Troubleshooting resources for machine sets that enable ultra disks

Use the information in this section to understand and recover from issues you might encounter.

Incorrect ultra disk configuration

If an incorrect configuration of the ultraSSDCapability parameter is specified in the machine set, the machine provisioning fails.

For example, if the ultraSSDCapability parameter is set to Disabled, but an ultra disk is specified in the dataDisks parameter, the following error message appears:

StorageAccountType UltraSSD_LRS can be used only when additionalCapabilities.ultraSSDEnabled is set.
  • To resolve this issue, verify that your machine set configuration is correct.
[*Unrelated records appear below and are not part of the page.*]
-- ==== Sys2Proof/Tests/Slice0.lean ====
section
/-! SUPPORT. The model's own tests: the worked examples of the spec, ill-formed operands that the checks refuse, and for
every statement with hypotheses a state and operands that meet the hypotheses of each of its clauses. -/

open Sys2Proof Sys2Proof.Machine

namespace Sys2Proof.Tests

set_option Elab.async false

/-- The module in RUN at 10 ms of extended time, changed by `f`: S0 and S8 open in service mode, S0 owns every domain. -/
def run (f : Main → Main) : State :=
  { State.reset with
    safety := {}
    main := f { Main.reset with
      locked := true
      sup := { Main.reset.sup with boot := .run, bypass := false }
      tb := { running := true, acc := 40000000 * 2 ^ 30, slotDue := 40040000 }
      owner := (List.range 155).map (fun d => (d, 1))
      sess := [(0, { isOpen := true, service := true }), (8, { isOpen := true, service := true })] } }

/-! ### Worked examples of the spec -/

/-- Chapter 0, units: a belt speed, half of full scale down, a millisecond and the nominal increment. -/
theorem test_units :
    velQ 0x00186A000#36 = 100000 ∧ fracQ 0xC00000000#36 = -1 / 2 ∧ unitsPerMs = 0x3D0900 ∧
      State.reset.main.tb.inc = BitVec.ofNat 36 (40 * 2 ^ 30) := by decide +kernel

/-- R13 and the example of chapter 4: AX_TARGET_POS[17], AX_STOP[12], AX_ACTUAL_POS[12]. -/
theorem test_addresses :
    instAddr 17 O.TARGET_POS = 0x311020 ∧ instAddr 12 O.STOP = 0x30C012 ∧ instAddr 12 O.ACTUAL_POS = 0x30C030 := by
  decide +kernel

/-- Chapter 4, the example: a quick stop, a position and a velocity on the line. -/
theorem test_words_on_the_line :
    bytesOfWords [2#36] = [0x00, 0x00, 0x00, 0x00, 0x20] ∧ bytesOfWords [0x000700000#36] = [0x00, 0x07, 0x00, 0x00, 0x00] ∧
      bytesOfWords [0x00186A000#36] = [0x00, 0x18, 0x6A, 0x00, 0x00] := by decide +kernel

/-- Chapter 4, the example: the Damek header arrives with HOPS 0x0C4 and leaves with 0x0C5. -/
theorem test_hops :
    withHops (List.replicate 14 0 ++ [0x10, 0x0C, 0x40, 0x00, 0x1F, 0x40, 0x00, 0x39]) =
      List.replicate 14 0 ++ [0x10, 0x0C, 0x50, 0x00, 0x1F, 0x40, 0x00, 0x39] := by decide +kernel

/-- R112: the check value of the CRC-32 of IEEE 802.3, over the digits 1 to 9. -/
theorem test_crc32 :
    crc32 [0x31, 0x32, 0x33, 0x34, 0x35, 0x36, 0x37, 0x38, 0x39] = 0xCBF43926#32 := by decide +kernel

/-- Chapter 3, the example: OP_STATUS of an auto-tune at its start, at progress 500 and at its end. -/
theorem test_op_status :
    ({ seq := 5, kind := 3, busy := true } : LongOp).status = 0x5000C4000 ∧
      ({ seq := 5, kind := 3, busy := true, prog := 500, partialR := true } : LongOp).status = 0x57D0E4000 ∧
      ({ seq := 5, kind := 3, finished := true, prog := 1000, partialR := true } : LongOp).status = 0x5FA0E8000 := by
  decide +kernel

/-- Chapter 3, the example: the CONTROL word that starts an auto-tune. -/
theorem test_control_word : (run id).start.controlWord 40 (.currentLoopAutoTune 0 ⟨40, by omega⟩) = some 0x130000 := by
  decide +kernel

/-- Chapter 3, the example: S0 and S3 claim axis 40 within one window, and S0 owns it. -/
theorem test_claim_window :
    (match exec (.claimWindowClose 40) (run (fun m => { m with
        owner := [], windows := [(40, { opened := 35999000, claimants := [{ sess := 3 }, { sess := 0 }] })] })) with
     | .next t => t.main.ownerOf 40 | _ => some 99) = some 0 := by decide +kernel

/-- Chapter 5, the example: across the wrap of the time word the instant lies 25 165 824 units ahead. -/
theorem test_time_across_the_wrap :
    (0x000800000#36 - 0xFFF000000#36).toNat = 25165824 ∧ atOrAfter 0x000800000#36 0xFFF000000#36 = true ∧
      atOrAfter 0xFFF000000#36 0x000800000#36 = false := by decide +kernel

/-- R159: the last reference period before the wrap of A. -/
theorem test_edge_at_the_wrap :
    (match step { (run (fun m => { m with tb := { m.tb with acc := BitVec.ofNat 66 (2 ^ 66 - 1), epoch := 6 } })) with pending := [] } with
     | .next t => (t.main.tb.acc.toNat, t.main.tb.epoch.toNat) | _ => (0, 0)) = (40 * 2 ^ 30 - 1, 7) := by decide +kernel

/-- Chapter 8, the example: a read of 24 bits at 5 MHz lasts 5.15 us, its monoflop check 5.05 us after T0. -/
theorem test_serial_read_times :
    (run (fun m => (((m.setObj (fbAddr 3 O.FB_SER_PERIOD) 800).setObj (fbAddr 3 O.FB_SER_BITS) 24).setObj
      (fbAddr 3 O.FB_SER_DLY) 200).setObj (fbAddr 3 O.FB_SER_TRAIL) 0)).main.serMono 3 + 400 = 20600 := by decide +kernel

/-- Chapter 9, the example: the move of 400 000 increments first planned ends at 2.45 s. -/
theorem test_move_plan :
    (planMove 0 0 { target := 400000, vel := 200000, acc := 1000000, dec := 800000, shape := 1 }).tEnd = 49 / 20 := by
  decide +kernel

/-- Chapter 10, the example: a cyclic linear cam of four points, three members engaged, 30 000 increments on at 100 000/s. -/
theorem test_cam_point :
    (let m := (run (fun m => { m with cam := [(0, 0x010800004#36), (1, 6000), (2, 24000), (5, 6000), (6, 12000), (7, 18000)] })).main
     (m.camHead 0).words = 8 ∧ (m.camEval 0 4500).p = 18000 ∧ (m.camEval 0 750).p = 3000 ∧ (m.camEval 0 750).v = 4) := by
  decide +kernel

/-- Chapter 11, the example: the blend of a segment with SHAPE 0 lasts 0.4 s and covers 36 000 increments. -/
theorem test_segment_blend :
    (let g : Segment := { p0 := 18553440, v0 := 100000 * 256, v1 := 80000 * 256, acc := 50000 * 16 }
     g.blend.dur = 2 / 5 ∧ (g.eval 1600000000).p = 18589440 ∧ (g.eval 1600000000).v = 80000) := by decide +kernel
Unsupported disk parameters

If a region, availability zone, or instance size that is not compatible with ultra disks is specified in the machine set, the machine provisioning fails. Check the logs for the following error message:

failed to create vm <machine_name>: failure sending request for machine <machine_name>: cannot create vm: compute.VirtualMachinesClient#CreateOrUpdate: Failure sending request: StatusCode=400 -- Original Error: Code="BadRequest" Message="Storage Account type 'UltraSSD_LRS' is not supported <more_information_about_why>."
  • To resolve this issue, verify that you are using this feature in a supported environment and that your machine set configuration is correct.

Unable to delete disks

If the deletion of ultra disks as data disks is not working as expected, the machines are deleted and the data disks are orphaned. You must delete the orphaned disks manually if desired.

Enabling customer-managed encryption keys for a machine set

You can supply an encryption key to Azure to encrypt data on managed disks at rest. You can enable server-side encryption with customer-managed keys by using the Machine API.

An Azure Key Vault, a disk encryption set, and an encryption key are required to use a customer-managed key. The disk encryption set must be in a resource group where the Cloud Credential Operator (CCO) has granted permissions. If not, an additional reader role is required to be granted on the disk encryption set.

Procedure
  • Configure the disk encryption set under the providerSpec field in your machine set YAML file. For example:

    providerSpec:
      value:
        osDisk:
          diskSizeGB: 128
          managedDisk:
            diskEncryptionSet:
              id: /subscriptions/<subscription_id>/resourceGroups/<resource_group_name>/providers/Microsoft.Compute/diskEncryptionSets/<disk_encryption_set_name>
            storageAccountType: Premium_LRS

Configuring trusted launch for Azure virtual machines by using machine sets

Using trusted launch for Azure virtual machines is a Technology Preview feature only. Technology Preview features are not supported with Red Hat production service level agreements (SLAs) and might not be functionally complete. Red Hat does not recommend using them in production. These features provide early access to upcoming product features, enabling customers to test functionality and provide feedback during the development process.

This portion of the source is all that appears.